Across these entries, count the lines holding the string "spiOut"; the number is the whole answer.

(Source data)
_ _ _ _

-- ==== Sys2Proof/Tests/Slice0.lean ====
section
/-! SUPPORT. Tests of the model on small states: malformed operands, the worked examples of the spec, and for each statement of
Certificates/Slice0 with hypotheses a state and operands that meet them. -/

namespace Sys2Proof.Tests

open Sys2Proof Sys2Proof.Machine

set_option Elab.async false

/-- Every domain on and ready, the muster window over, every listed page at work. -/
def up : State :=
  let s := State.reset
  (List.range 64).foldl (fun t p => if pageListed p then t.putBit (pgCtrl p) 0 true else t)
    { s with pwr := { s.pwr with on := 0xFFF#12, ready := 0xFFF#12, muster := false } }

theorem test_up : up.domOn 11 = true ∧ up.serves Reg.PWM_CFG = true ∧ up.live Pg.GD = true ∧ up.pageEn 0x28 = true := by decide +kernel

/-- A sender, and one that is no master. -/
def gw : Who := { master := 0x02#8, ctx := 4#8 }
def nobody : Who := { master := 0#8, ctx := 0#8 }

/-- One ill-formed command for each check of WellFormed.lean, and the limit of each. -/
theorem test_ill_formed : ∀ i ∈ [Instr.pageEnable nobody 0 1#32, .registerWrite gw (2 ^ 24) 0#32, .unitQuarantine gw 0 256 1#32,
    .hostClear gw 0 (some 256) 0#32, .qualificationWindowEnd 0 256, .leadFrameReceive (List.replicate 4097 0#8), .echoReceive 3601,
    .adcCOutput 0 (.bits (2 ^ 829)), .adcCOutput 7 (.pin 0), .adcCOutput 8 (.line []), .adcCOutput 8 (.pin 3600001),
    .adcMSample 0 5 0, .adcMSample 0 (-5) 0, .adcStuckClear { ch := 0, stuck := false, clk := false }, .cmpOccurrence 0 3600001,
    .sealSample 65537 0, .sealSample 0 65537,
    .genBFrame [] 4097, .lnkDown 33 true, .sbRead 4097, .xinSelect 0, .lpoCalStart (some nobody) 0#32, .lpoCalDone 0, .tempSample 2048,
    .nvmOpDone 24000001, .nvmRead gw 0x100000 3 0, .extest (some [true]), .channelOverload 0 65], i.wellFormed = false := by decide +kernel

theorem test_well_formed : ∀ i ∈ [Instr.pageEnable gw 0 1#32, .registerWrite gw (2 ^ 24 - 1) 0#32, .unitQuarantine gw 0 255 1#32,
    .hostClear gw 0 (some 255) 0#32, .qualificationWindowEnd 0 255, .leadFrameReceive (List.replicate 4096 0#8), .echoReceive 3600,
    .adcCOutput 0 (.bits (2 ^ 829 - 1)), .adcCOutput 7 (.line [(0, true)]), .adcCOutput 8 (.pin 3600000), .adcMSample 0 (-4) 1,
    .adcStuckClear { ch := 0, stuck := true, clk := false }, .cmpOccurrence 0 3600000, .sealSample 65536 65536, .genBFrame [] 4096,
    .lnkDown 32 true, .sbRead 4096, .xinSelect 1, .lpoCalStart none 0#32, .lpoCalDone 1, .tempSample (-2047), .nvmOpDone 24000000,
    .nvmRead gw 0x100000 4 0, .extest none, .extest (some (List.replicate 149 true)), .channelOverload 0 64], i.wellFormed = true := by
  decide +kernel

/-- The table gives no row bits. -/
theorem test_no_bits : decodeTableWord 0 0 = none ∧ decodeTableWord 32 0xFFFFFFFF = none := ⟨rfl, rfl⟩

/-- The state after a command, or the state itself. -/
def after (i : Instr) (s : State) : State := match exec i s with | .next u => u | _ => s

/-- `up` in the muster window, the SPI port of both kinds at work. -/
def upMuster : State :=
  let s := (up.putFlag F.HOST_CFG_GENAEN true).putFlag F.HOST_CFG_GENBEN true
  { s with now := 3 * ticksPerMs, pwr := { s.pwr with muster := true } }

/-- spec/20: the check value of the CRC-32C of the ports. -/
theorem test_crc32c_check : crc32c [0x31#8, 0x32#8, 0x33#8, 0x34#8, 0x35#8, 0x36#8, 0x37#8, 0x38#8, 0x39#8] = 0xE3069283#32 := by
  decide +kernel

/-- spec/20, step 5 of the example: a Gen-A read of CPS in the muster window returns zeros, HOST_ERR shows NOTREADY, page and index. -/
theorem test_genA_muster : (after (.genAFrame [0x8C#8, 0x15#8, 0#8, 0#8, 0#8, 0#8] false) upMuster).reg Reg.HOST_ERR = 0x00150C01#32 ∧
    (after (.genAFrame [0x8C#8, 0x15#8, 0#8, 0#8, 0#8, 0#8] false) upMuster).host.spiOut = [0#8, 0#8, 0#8, 0#8] := by decide +kernel

/-- spec/20, step 4 of the example: the same register over Gen-B. -/
theorem test_genB_muster : (after (.genBFrame (0x6C#8 :: [0x54#8, 0xC0#8, 0#8, 0#8, 4#8, 0x2A#8, 6#8, 0#8] ++
      wbytes (crc32c [0x54#8, 0xC0#8, 0#8, 0#8, 4#8, 0x2A#8, 6#8, 0#8])) 13) upMuster).host.spiOut.take 9 =
    [0x93#8, 0x01#8, 0x2A#8, 0#8, 0#8, 0#8, 0#8, 0#8, 0#8] := by decide +kernel

/-- spec/20, step 8 of the example: the answer to a PING with DISC ends in W3 = 0xB0E5_0410. -/
theorem test_ping_disc : ((after (.lnkPing ([7#8, 0#8, 0#8, 3#8, 0#8, 0#8, 0#8, 0#8, 1#8] ++ List.replicate 15 0#8 ++
      wbytes (crc32c ([7#8, 0#8, 0#8, 3#8, 0#8, 0#8, 0#8, 0#8, 1#8] ++ List.replicate 15 0#8))))
      ((up.put F.HOST_LNK_STAT_STATE 4).setReg Reg.HOST_LNK_CREDIT 1#32)).host.lnkSent.drop 20).take 4 = wbytes 0xB0E50410#32 := by
  decide +kernel

/-- spec/00 and R476: the check of the serial number of unit 1. -/
theorem test_serial_check : serialCheck 0x3F2A91C004B76E15#64 = 0x15#8 ∧
    serialCheck 0x3F2A91C004B76E15#64 = (0x3F2A91C004B76E15#64).extractLsb' 0 8 := by decide +kernel

/-! ### Witnesses: for each clause with hypotheses, operands and a state that meet them -/

theorem witness_EmptyQueueIdles : ∃ s : State, s.pending = [] := ⟨up, rfl⟩

theorem witness_FrontCommandRuns : ∃ (c : Instr) (rest : List Instr) (s : State), s.pending = c :: rest :=
  ⟨.bearingTick, [.blendEnd], { up with pending := [.bearingTick, .blendEnd] }, rfl⟩

theorem witness_SettleAtRest : (∃ u : State, u.AtRest) ∧
    ∃ u : State, u.review.evq = [] ∧ u.review.ctx.flight = [] ∧ u.review.ctx.results = [] ∧ u.pwr.kick = none ∧ u.ctl.tuneAt = none ∧
      u.flag F.SPEC_STAT_ELC = u.elcOn ∧ (∀ left, u.rly.pos ≠ .permit left) ∧ u.reg Reg.EVR_FAST_EN = 0#32 := by
  refine ⟨⟨State.reset, ?_⟩, ⟨up, ?_⟩⟩
  · exact ⟨rfl, rfl, rfl, rfl⟩
  · have h : up.rly.pos = .rest := by decide +kernel
    exact ⟨by decide +kernel, by decide +kernel, by decide +kernel, by decide +kernel, by decide +kernel, by decide +kernel,
      fun left => by simp [h], by decide +kernel⟩

theorem witness_KnownLevelsKept : ∃ s t : State, s.domReady 1 = true ∧ s.SeenLevels ∧ step s = .next t :=
  ⟨up.settle, up.settle.elapse 1, by decide +kernel, by unfold State.SeenLevels; decide +kernel, by
    simp [step, show up.settle.pending = [] by decide +kernel]⟩

theorem witness_BearingSourceKept : ∃ s t : State, s.domOn 3 = true ∧ s.SourceFollows ∧ step s = .next t :=
  ⟨up.settle, up.settle.elapse 1, by decide +kernel, by unfold State.SourceFollows; decide +kernel, by
    simp [step, show up.settle.pending = [] by decide +kernel]⟩

theorem witness_RefusedAccessHasNoEffect :
    (∃ a, inSram a = false ∧ inRegs a = false ∧ inWindows a = false ∧ inNvm a = false) ∧
    (∃ a, inRegs a = true ∧ pageListed (a / 0x1000) = false) ∧
    (∃ a n, n ∈ [1, 2, 4] ∧ inRegs a = true ∧ n ≠ 4) ∧ (∃ a n, n ∈ [1, 2, 4] ∧ inWindows a = true ∧ n ≠ 4) ∧
    (∃ a n, n ∈ [1, 2, 4] ∧ a % n ≠ 0 ∧ inSram a = true) ∧ (∃ a, a % 4 ≠ 0 ∧ inWindows a = true) ∧
    (∃ a, a % 4 ≠ 0 ∧ inRegs a = true ∧ pageListed (a / 0x1000) = true) ∧ (∃ a n, n ∈ [1, 2, 4] ∧ inNvm a = true ∧ a % n ≠ 0) ∧
    (∃ s : State, ∀ w, s.beat ≠ some (s.now, w)) ∧ (∃ (s : State) (w : Option Nat), s.beat = some (s.now, w)) :=
  ⟨⟨0xC0000, by decide⟩, ⟨0x3F000, by decide⟩, ⟨0x00000, 2, by decide⟩, ⟨0x40000, 1, by decide⟩, ⟨0xBFFFF, 2, by decide⟩,
   ⟨0x40001, by decide⟩, ⟨0x1A042, by decide⟩, ⟨0x17FFFE, 4, by decide⟩,
   ⟨State.reset, fun w => by simp [show State.reset.beat = none by decide +kernel]⟩, ⟨{ State.reset with beat := some (0, none) }, none, rfl⟩⟩

theorem witness_PlainWriteStores : ∃ (s : State) (a : Nat) (r : RegRow), plainReg a = true ∧ directReg a = true ∧
    regRow? a = some r ∧ s.serves a = true :=
  ⟨up, Reg.GD_FLT_HOLD, _, by decide +kernel, by decide +kernel, rfl, by decide +kernel⟩

theorem witness_RefusedWriteIsRecorded :
    (∃ (s : State) (a : Nat), inRegs a = true ∧ a % 4 = 0 ∧ pageListed (a / 0x1000) = true ∧ s.pageStatus (a / 0x1000) = .domainOff) ∧
    (∃ (s : State) (a : Nat), inRegs a = true ∧ a % 4 = 0 ∧ pageListed (a / 0x1000) = true ∧ s.pageStatus (a / 0x1000) = .notReady) ∧
    (∃ (s : State) (a : Nat), inRegs a = true ∧ a % 4 = 0 ∧ pageListed (a / 0x1000) = true ∧ s.pageStatus (a / 0x1000) = .ok ∧
      0x40 ≤ a % 0x1000 ∧ regRow? a = none) ∧
    (∃ (s : State) (a : Nat), inRegs a = true ∧ a % 4 = 0 ∧ pageListed (a / 0x1000) = true ∧ s.pageStatus (a / 0x1000) = .ok ∧
      0x40 ≤ a % 0x1000 ∧ (regRow? a).isSome = true ∧ s.inSrst (a / 0x1000) = true ∧ (ctlHolds a && s.ctl.run.isSome) = false) :=
  ⟨⟨State.reset, Reg.GD_CFG, by decide +kernel⟩, ⟨{ up with pwr := { up.pwr with ready := 0#12 } }, Reg.GD_CFG, by decide +kernel⟩,
   ⟨up, 0x1AFFC, by decide +kernel⟩, ⟨{ up with pwr := { up.pwr with srst := 1#64 <<< 0x1A } }, Reg.GD_CFG, by decide +kernel⟩⟩

theorem witness_SramReadsBack :
    (∃ (s : State) (a : Nat), inSram a = true ∧ a % 4 = 0 ∧ s.bankOn (bankOf a) = true ∧ bankOf a ≠ 2) ∧
    (∃ (s : State) (a : Nat), inSram a = true ∧ a % 4 = 0 ∧ s.bankOn (bankOf a) = false) :=
  ⟨⟨up, 0xBFFFC, by decide +kernel⟩, ⟨State.reset, 0x80000, by decide +kernel⟩⟩

theorem witness_EventOccurrence :
    (∃ (s : State) (p b n : Nat), s.domOn (pageDomain p) = true ∧ b < 32 ∧ p < 64 ∧ s.bitOf (pgEvtEn p) b = true ∧
      evtSource p b = some n ∧ s.live Pg.IRQC = true ∧ s.irqMsg n = false ∧ srcReserved n = false) ∧
    (∃ (s : State) (p b : Nat), s.domOn (pageDomain p) = true ∧ b < 32 ∧ p < 64 ∧ s.bitOf (pgEvtEn p) b = false) :=
  ⟨⟨up.putBit (pgEvtEn Pg.GD) 0 true, Pg.GD, 0, 56, by decide +kernel⟩, ⟨up, Pg.GD, 31, by decide +kernel⟩⟩

theorem witness_EventSetWrite : ∃ (s : State) (page : Fin 64) (val : Word), s.pageStatus page = .ok ∧
    ∃ b < 32, wbit val b = true ∧ (evtSource page b).isSome = true :=
  ⟨up, 0x1A, 1#32, by decide +kernel, 0, by decide +kernel⟩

_ _ _ _

● **ANSWER SPACE**
2